Here's my personal view on what the Sage program was meant to be and what it has become:

MEANT TO BE:
-Reward for long-term good members

WHAT IT BECAME:
-Signal to certain members that they could act inappropriately and irresponsibly
-Just not enough - instead of being glad of being a Sage, certain Sages continuously demanded more


That's the basics... as you see, it just went down the wrong road.


----------



## AndyB (May 16, 2007)

DarthGohan1 said:
			
		

> Here's my personal view on what the Sage program was meant to be and what it has become:
> 
> MEANT TO BE:
> -Reward for long-term good members
> ...


 I guess those people believed they had huge powers, to match their egos, they get away with anything.


----------



## Propaganda Man (May 16, 2007)

The Sages rank should stay, some sages should go. Storm has said that he doesn't add more sages because there are too many. Now you are saying we are going to take away the rank because we aren't adding enough?





> WHAT IT BECAME:
> -Signal to certain members that they could act inappropriately and irresponsibly
> -Just not enough - instead of being glad of being a Sage, certain Sages continuously demanded more



I could say the same for certain staff members, no? Maybe the staff should do a better job at picking sages.


----------



## Propaganda Man (May 16, 2007)

Sporge27 said:
			
		

> Light Avenger18 said:
> 
> 
> 
> ...


 LIE!


----------



## UltraByte (May 16, 2007)

Propaganda Man said:
			
		

> Sporge27 said:
> 
> 
> 
> ...


 qft


----------



## Furry Sparks (May 16, 2007)

DarthGohan1 said:
			
		

> WHAT IT BECAME:
> -Signal to certain members that they could act inappropriately and irresponsibly
> -Just not enough - instead of being glad of being a Sage, certain Sages continuously demanded more


 Thats a *CEN-3.0-SORD*ed up way to put it.

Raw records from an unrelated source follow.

-- ==== Sys2Proof/Word.lean ====
section
/-! DEFINITION. The word types of the block (spec/00_scope.md rules R6 and R8): one name per width the spec uses.
Values of these types wrap modulo 2 to their width, as R8 says of every register and address. -/

namespace Sys2Proof

/-- `u8`: a register, a data byte (R6, R8). -/
abbrev Byte := BitVec 8

/-- `u16`: a CPU address, the program counter (R6, R8). -/
abbrev Word := BitVec 16

/-- An address on the PPU's own bus, already reduced to 14 bits (R89). -/
abbrev PpuAddr := BitVec 14

/-- A loopy register, `v` or `t`: 15 bits (R37). -/
abbrev Loopy := BitVec 15

/-- One cell of the picture: a 6-bit palette colour index (R45). -/
abbrev Colour := BitVec 6

end Sys2Proof
end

It never was the first, at least for me, and I think none of the other sages. 
For the second, that was only a few times, and if its a reward... shouldn't we get something?


----------



## Jeremy (May 16, 2007)

ZELDAFREAK104 said:
			
		

> DarthGohan1 said:
> 
> 
> 
> ...


 This is opinion we're talking about.  What's inappropriate for the staff might not be for you.

For example, one might say that using a swear, even though it's censored, is inappropriate.


----------



## Furry Sparks (May 16, 2007)

STORMCOMMANDER said:
			
		

> For example, one might say that using a swear, even though it's censored, is inappropriate.


 You can just say that you don't want me to swear, you don't have to say it like that.


----------



## Jeremy (May 16, 2007)

ZELDAFREAK104 said:
			
		

> STORMCOMMANDER said:
> 
> 
> 
> ...


 I was just using it as an example.


----------



## Furry Sparks (May 16, 2007)

STORMCOMMANDER said:
			
		

> ZELDAFREAK104 said:
> 
> 
> 
> ...


 Sure, whatever.


Sages don't get anything, yet staff says its a reward and we should be happy to have it... Yet we get pestered to work on things in the sage board by staff, like the item guide and other things like that. The only thing we really get is a board, of which is half made up of arguments.


----------



## Tennis=Life (May 16, 2007)

Yeah, some Sages got egos.  Whoo, I'm proud to say I was the only Sage at one point who believed we were fine the way we were, but the rest of em pushed for more powers.  I'm not sure if I care really that much if the Sages are gone.  It'll be weird having the color of my rank (a darker non bolded green).


----------



## Furry Sparks (May 16, 2007)

Super_Naruto said:
			
		

> Yeah, some Sages got egos. Whoo, I'm proud to say I was the only Sage at one point who believed we were fine the way we were, but the rest of em pushed for more powers.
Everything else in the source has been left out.